● TASK:
From the entries underneath, give the number of lines holding the word "obtain", without any other words.

● DATA EXCERPTS:

★ ★ ★ ★ ★

-- ==== Sys2Proof/Laws/Limits.lean ====
section
/-! SUPPORT. What a valid FIFO limit and a burst transfer are, said once. -/

namespace Sys2Proof.Machine

open Sys2Proof.Config

variable {p : Params}

/-- A valid FIFO limit is even under both rules (41_control_sequences.md R125). -/
theorem fifoLimitValid_even {v : Variant} {limit : Nat} (h : fifoLimitValid p v limit = true) :
    2 ≤ limit ∧ limit % 2 = 0 := by
  simp only [fifoLimitValid, Bool.and_eq_true, decide_eq_true_eq] at h
  obtain ⟨⟨h2, hr⟩, -⟩ := h
  refine ⟨h2, ?_⟩
  split at hr
  · have h0 : limit &&& (limit - 1) = 0 := by simpa using hr
    by_contra hodd
    have half : (limit &&& (limit - 1)) / 2 = limit / 2 := by
      rw [Nat.and_div_two, show (limit - 1) / 2 = limit / 2 by omega, Nat.and_self]
    omega
  · simpa using hr

/-- The payload of an even limit is three bytes for two samples (42_fifo_acquisition.md R161). -/
theorem payloadBytes_even {limit : Nat} (h : limit % 2 = 0) : payloadBytes limit = limit / 2 * 3 := by
  unfold payloadBytes
  omega

/-- The payloads of a variant are those of its valid FIFO limits (30_encoding.md R77). -/
theorem isPayload_iff {v : Variant} {n : Nat} :
    isPayload p v n = true ↔ ∃ limit, fifoLimitValid p v limit = true ∧ payloadBytes limit = n := by
  simp only [isPayload, Bool.and_eq_true, beq_iff_eq]
  constructor
  · rintro ⟨h3, hv⟩
    refine ⟨n / 3 * 2, hv, ?_⟩
    rw [payloadBytes_even (by omega)]
    omega
  · rintro ⟨limit, hv, rfl⟩
    obtain ⟨-, he⟩ := fifoLimitValid_even hv
    rw [payloadBytes_even he, Nat.mul_div_cancel _ (by omega), show limit / 2 * 2 = limit by omega]
    exact ⟨by omega, hv⟩

/-- A burst has at least one packed block after its word, so it is longer than a single-register frame (30_encoding.md R77). -/
theorem isPayload_pos {v : Variant} {n : Nat} (h : isPayload p v n = true) : 3 ≤ n := by
  obtain ⟨limit, hv, rfl⟩ := isPayload_iff.mp h
  obtain ⟨h2, he⟩ := fifoLimitValid_even hv
  rw [payloadBytes_even he]
  omega

/-- What a burst transfer is (30_encoding.md R76, R77). -/
theorem isBurstTransfer_iff {f : BurstFields} {n : Nat} :
    isBurstTransfer p f n = true ↔ ∃ v limit, f = burstFields p v ∧ fifoLimitValid p v limit = true ∧ payloadBytes limit = n := by
  simp only [isBurstTransfer, Bool.or_eq_true, Bool.and_eq_true, beq_iff_eq, isPayload_iff]
  constructor
  · rintro (⟨hf, limit, h⟩ | ⟨hf, limit, h⟩)
    exacts [⟨_, limit, hf, h⟩, ⟨_, limit, hf, h⟩]
  · rintro ⟨v, limit, hf, h⟩
    cases v
    exacts [.inl ⟨hf, limit, h⟩, .inr ⟨hf, limit, h⟩]

theorem isFifoBurst_of_isBurstTransfer {f : BurstFields} {n : Nat} (h : isBurstTransfer p f n = true) :
    isFifoBurst p f = true := by
  obtain ⟨v, limit, rfl, -⟩ := isBurstTransfer_iff.mp h
  cases v <;> simp [isFifoBurst]

/-- The operand form of a configuration, field by field (30_encoding.md R81). -/
theorem configurationFormed_iff {c : Configuration} :
    configurationFormed p c = true ↔ c.words.length = 38 ∧ c.rxAntennas < 2 ^ p.cfgCountBits ∧
      c.chirpsPerFrame < 2 ^ p.cfgCountBits ∧ c.samplesPerChirp < 2 ^ p.cfgCountBits := by
  simp [configurationFormed, nRegwords, and_assoc]

/-- The threshold of a valid limit does not wrap in its 13 bits (41_control_sequences.md R126). -/
theorem cref_setWidth {v : Variant} {limit : Nat} (h : fifoLimitValid p v limit = true) :
    (cref limit).setWidth 24 = BitVec.ofNat 24 (limit / 2 - 1) := by
  have : limit / 2 ≤ maxBlocks v := by
    simp only [fifoLimitValid, Bool.and_eq_true, decide_eq_true_eq] at h
    exact h.2
  have : limit / 2 - 1 < 2 ^ 13 := by cases v <;> simp [maxBlocks] at this <;> omega
  rw [cref]
  apply BitVec.eq_of_toNat_eq
  simp
  omega

/-- The burst word as a number (30_encoding.md R76). -/
theorem burstWord_toNat (v : Variant) :
    (burstWord p v).toNat =
      (p.burstTaddr v).toNat * 2 ^ 25 + p.burstDir.toNat * 2 ^ 24 + (p.addrFifo v).toNat * 2 ^ 17 := by
  simp only [burstWord, packBurst, burstFields]
  have h : ∀ {a b : Nat} (x : BitVec a) (y : BitVec b), (x ++ y).toNat = x.toNat * 2 ^ b + y.toNat := by
    intro a b x y
    rw [BitVec.toNat_append, ← Nat.shiftLeft_add_eq_or_of_lt y.isLt, Nat.shiftLeft_eq]
  simp only [h]
  simp
  omega

end Sys2Proof.Machine
end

★ ★ ★ ★ ★

● ANSWER BOX:
5